What you have to do | Only one stretch of the data below is needed. Output the lines from the one with "let imm : BitVec" up to and including the one with "let m := if", exactly as they stand.

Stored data
/-- VSEL. -/
def execVsel (w : W96) (s : State) : Host.Outcome State Fault Refusal :=
  vword w 0 (fun m => srcRegs m w.a ++ srcRegs m w.b ++ [⟨1, w.d.imm, m⟩]) id
    (fun m s => do
      let a ← vsrc s w.a
      let b ← vsrc s w.b
      let p := (s.sm .V).preg w.d.imm
      .ok { s := s, res := ⟨0, w.d.num, m, .vec (blendFrom p 0 a.1 b.1)⟩ :: postUpdates s.core .V [w.a, w.b],
            lat := vlat 2 [a.2, b.2] }) s

/-- VMOV. -/
def execVmov (w : W96) (s : State) : Host.Outcome State Fault Refusal := lanewise w 2 false false (fun _ a _ _ => a) s

/-- VLDI (R180): the immediate's low byte stands in A, its high byte in B. -/
def execVldi (w : W96) (s : State) : Host.Outcome State Fault Refusal :=
  let imm : BitVec 16 := BitVec.ofNat 16 (w.a.imm + 256 * w.b.imm)
  let v : W32 := if w.fmt = 5 then imm.signExtend 32 else imm ++ (0 : BitVec 16)
  engine .V (hd96 w) (fun _ => []) id
    (fun m s => .ok { s := s, res := [⟨0, w.d.num, m, .vec (splat v)⟩], lat := some 2 }) s

/-- VLANE var 00. -/
def execVlane (w : W96) (s : State) : Host.Outcome State Fault Refusal :=
  engine .V (hd96 w) (fun _ => []) id
    (fun m s => .ok { s := s, res := [⟨0, w.d.num, m, .vec (vgen (fun i => BitVec.ofNat 32 i) 0 128)⟩], lat := some 2 }) s

/-- VLANE var 01: an address register from lanes 0 to 3, whatever their predicate. -/
def execVlaneAddress (w : W96) (s : State) : Host.Outcome State Fault Refusal :=
  engine .V (hd96 w) (fun _ => [⟨0, w.a.num, 0xF⟩]) id
    (fun _ s =>
      let v := s.core.vreg w.a.num
      .ok { s := s, res := [⟨3, w.d.imm, BitVec.allOnes 128, .addr ⟨lane v 1 ++ lane v 0, lane v 2, lane v 3⟩⟩], lat := some 2 }) s

/-! ### Conditional streams and the routing switch (R181 to R184) -/

/-- VPUSHC. The registers of the window are not sources of the word for the scoreboard: the rule's steps read none, though its worked example says that
the second push reads the window; the model's choice (log entry 107). -/
def execVpushc (w : W96) (s : State) : Host.Outcome State Fault Refusal :=
  engine .V (hd96 w) (fun m => [⟨0, w.a.num, m⟩, rg 2 w.b.imm]) id
    (fun m s => do
      let c := ((s.sm .V).ireg w.b.imm).toNat
      need (c ≤ 128) 0x047
      let xs := (pick m 0 (s.core.vreg w.a.num)).map (fun e => e.2)
      let all := List.replicate c 0 ++ xs
      let e := c + xs.length
      let lo : Mask := lowMask (min e 128) &&& ~~~(lowMask c)
      let hi : Mask := lowMask (e - 128) &&& ~~~(lowMask (c - 128))
      .ok { s := s, lat := some 6,
            res := [⟨0, w.d.num, lo, .vec (padVec (all.take 128))⟩, ⟨0, w.d.num + 1, hi, .vec (padVec (all.drop 128))⟩] ++
              idxRes w.b.imm (BitVec.ofNat 32 e) }) s

/-- VPOPC: acts on the whole word, whatever the lanes. -/
def execVpopc (w : W96) (s : State) : Host.Outcome State Fault Refusal :=
  engine .V (hd96 w) (fun _ => [rg 0 w.a.num, rg 0 (w.a.num + 1), rg 2 w.a.imm]) id
    (fun _ s => do
      let c := ((s.sm .V).ireg w.a.imm).toNat
      need (c ≤ 256) 0x047
      let m := if w.var = 1 ∧ c < 128 then 0 else min c 128
      let win := s.core.vreg w.a.num ++ s.core.vreg (w.a.num + 1)
      let rest := ((win.take c).drop m ++ zeroVec ++ zeroVec).take 256
      let all := BitVec.allOnes 128
      let p : List Wr := [⟨1, w.d.imm, all, .pred (lowMask m)⟩]
      .ok { s := s, lat := some 6,
            res := (if w.var = 0 ∨ m = 128 then
              [⟨0, w.d.num, all, .vec (padVec (win.take m))⟩, ⟨0, w.a.num, all, .vec (rest.take 128)⟩,
               ⟨0, w.a.num + 1, all, .vec (rest.drop 128)⟩] ++ idxRes w.a.imm (BitVec.ofNat 32 (c - m)) else []) ++ p }) s

/-- VREBAL: true lanes in order of their 4-bit routes. -/
def execVrebal (w : W96) (s : State) : Host.Outcome State Fault Refusal :=
  engine .V (hd96 w) (fun m => srcRegs m w.a ++ srcRegs m w.b) id
    (fun m s =>
      let l := truePairs m (s.core.vreg w.a.num) (s.core.vreg w.b.num)
      let r := (List.range 16).flatMap (fun k => (l.filter (fun p => p.2.toNat % 16 == k)).map (fun p => p.1))
      .ok { s := s, res := [⟨0, w.d.num, lowMask r.length, .vec (padVec r)⟩], lat := some 6 }) s

/-- Counts of the lanes below i that a predicate holds. -/
def prefixCounts (p : Mask) : Nat → Nat → Nat → Vec
  | 0, _, _ => []
  | n + 1, i, c => BitVec.ofNat 32 c :: prefixCounts p n (i + 1) (c + (p.getLsbD i).toNat)

/-- VCOUNT. -/
def execVcount (w : W96) (s : State) : Host.Outcome State Fault Refusal :=
  engine .V (hd96 w) (fun _ => rg 1 w.a.imm :: (if w.var = 2 then [rg 0 w.a.num] else [])) id
    (fun m s =>
      let p := (s.sm .V).preg w.a.imm
      let v : Vec := if w.var = 0 then prefixCounts p 128 0 0
        else if w.var = 1 then splat (BitVec.ofNat 32 (laneList p).length)
        else
          let l := (pick p 0 (s.core.vreg w.a.num)).map (fun e => e.2.toNat % 16)
          padVec ((List.range 16).map (fun i => BitVec.ofNat 32 (l.filter (fun x => x == i)).length))
      .ok { s := s, res := [⟨0, w.d.num, m, .vec v⟩], lat := some 6 }) s

/-! ### Random numbers (R185) -/

/-- The hash of one lane. -/
def rngHash (sd ct : W32) (i : Nat) : W32 :=
  let x := sd ^^^ ((ct + BitVec.ofNat 32 i) * 0x9E3779B9)
  let x := x ^^^ (x >>> 16)
  let x := x * 0x7FEB352D
  let x := x ^^^ (x >>> 15)
  let x := x * 0x846CA68B
  x ^^^ (x >>> 16)

/-- The FP32 value of x × 2^−24 for a 24-bit integer. -/
def unit24 (x : W32) : W32 := round32 0 (.num false (x >>> 8).toNat (-24))

/-- A random word with a function of the hash. -/
def random (w : W96) (f : W32 → W32) (s : State) : Host.Outcome State Fault Refusal :=
  vword w 0 (fun m => srcRegs m w.a ++ srcRegs m w.b) id
    (fun m s => do
      let a ← vsrc s w.a
      let b ← vsrc s w.b
      .ok { s := s, res := [⟨0, w.d.num, m, .vec (vmap3 (fun i x y _ => f (rngHash x y i)) 0 a.1 b.1 a.1)⟩], lat := some 6 }) s

/-- VRNG. -/
def execVrng (w : W96) (s : State) : Host.Outcome State Fault Refusal := random w (fun x => x) s

/-- VRNGU. -/
def execVrngu (w : W96) (s : State) : Host.Outcome State Fault Refusal := random w unit24 s

end Sys2Proof.Machine
end

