-- ==== Sys2Proof/Machine/Core.lean ====
section
/-! DEFINITION. The machine the host runs. -/

noncomputable def Sys2Proof.core : Host.Core := { State := Sys2Proof.Machine.State, Fault := Sys2Proof.Machine.Fault, Refusal := Sys2Proof.Machine.Refusal, step := Sys2Proof.Machine.step, reset := Sys2Proof.Machine.State.reset }
end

Result of this exercise |
  let imm : BitVec 16 := BitVec.ofNat 16 (w.a.imm + 256 * w.b.imm)
  let v : W32 := if w.fmt = 5 then imm.signExtend 32 else imm ++ (0 : BitVec 16)
  engine .V (hd96 w) (fun _ => []) id
    (fun m s => .ok { s := s, res := [⟨0, w.d.num, m, .vec (splat v)⟩], lat := some 2 }) s

/-- VLANE var 00. -/
def execVlane (w : W96) (s : State) : Host.Outcome State Fault Refusal :=
  engine .V (hd96 w) (fun _ => []) id
    (fun m s => .ok { s := s, res := [⟨0, w.d.num, m, .vec (vgen (fun i => BitVec.ofNat 32 i) 0 128)⟩], lat := some 2 }) s

/-- VLANE var 01: an address register from lanes 0 to 3, whatever their predicate. -/
def execVlaneAddress (w : W96) (s : State) : Host.Outcome State Fault Refusal :=
  engine .V (hd96 w) (fun _ => [⟨0, w.a.num, 0xF⟩]) id
    (fun _ s =>
      let v := s.core.vreg w.a.num
      .ok { s := s, res := [⟨3, w.d.imm, BitVec.allOnes 128, .addr ⟨lane v 1 ++ lane v 0, lane v 2, lane v 3⟩⟩], lat := some 2 }) s

/-! ### Conditional streams and the routing switch (R181 to R184) -/

/-- VPUSHC. The registers of the window are not sources of the word for the scoreboard: the rule's steps read none, though its worked example says that
the second push reads the window; the model's choice (log entry 107). -/
def execVpushc (w : W96) (s : State) : Host.Outcome State Fault Refusal :=
  engine .V (hd96 w) (fun m => [⟨0, w.a.num, m⟩, rg 2 w.b.imm]) id
    (fun m s => do
      let c := ((s.sm .V).ireg w.b.imm).toNat
      need (c ≤ 128) 0x047
      let xs := (pick m 0 (s.core.vreg w.a.num)).map (fun e => e.2)
      let all := List.replicate c 0 ++ xs
      let e := c + xs.length
      let lo : Mask := lowMask (min e 128) &&& ~~~(lowMask c)
      let hi : Mask := lowMask (e - 128) &&& ~~~(lowMask (c - 128))
      .ok { s := s, lat := some 6,
            res := [⟨0, w.d.num, lo, .vec (padVec (all.take 128))⟩, ⟨0, w.d.num + 1, hi, .vec (padVec (all.drop 128))⟩] ++
              idxRes w.b.imm (BitVec.ofNat 32 e) }) s

/-- VPOPC: acts on the whole word, whatever the lanes. -/
def execVpopc (w : W96) (s : State) : Host.Outcome State Fault Refusal :=
  engine .V (hd96 w) (fun _ => [rg 0 w.a.num, rg 0 (w.a.num + 1), rg 2 w.a.imm]) id
    (fun _ s => do
      let c := ((s.sm .V).ireg w.a.imm).toNat
      need (c ≤ 256) 0x047
      let m := if w.var = 1 ∧ c < 128 then 0 else min c 128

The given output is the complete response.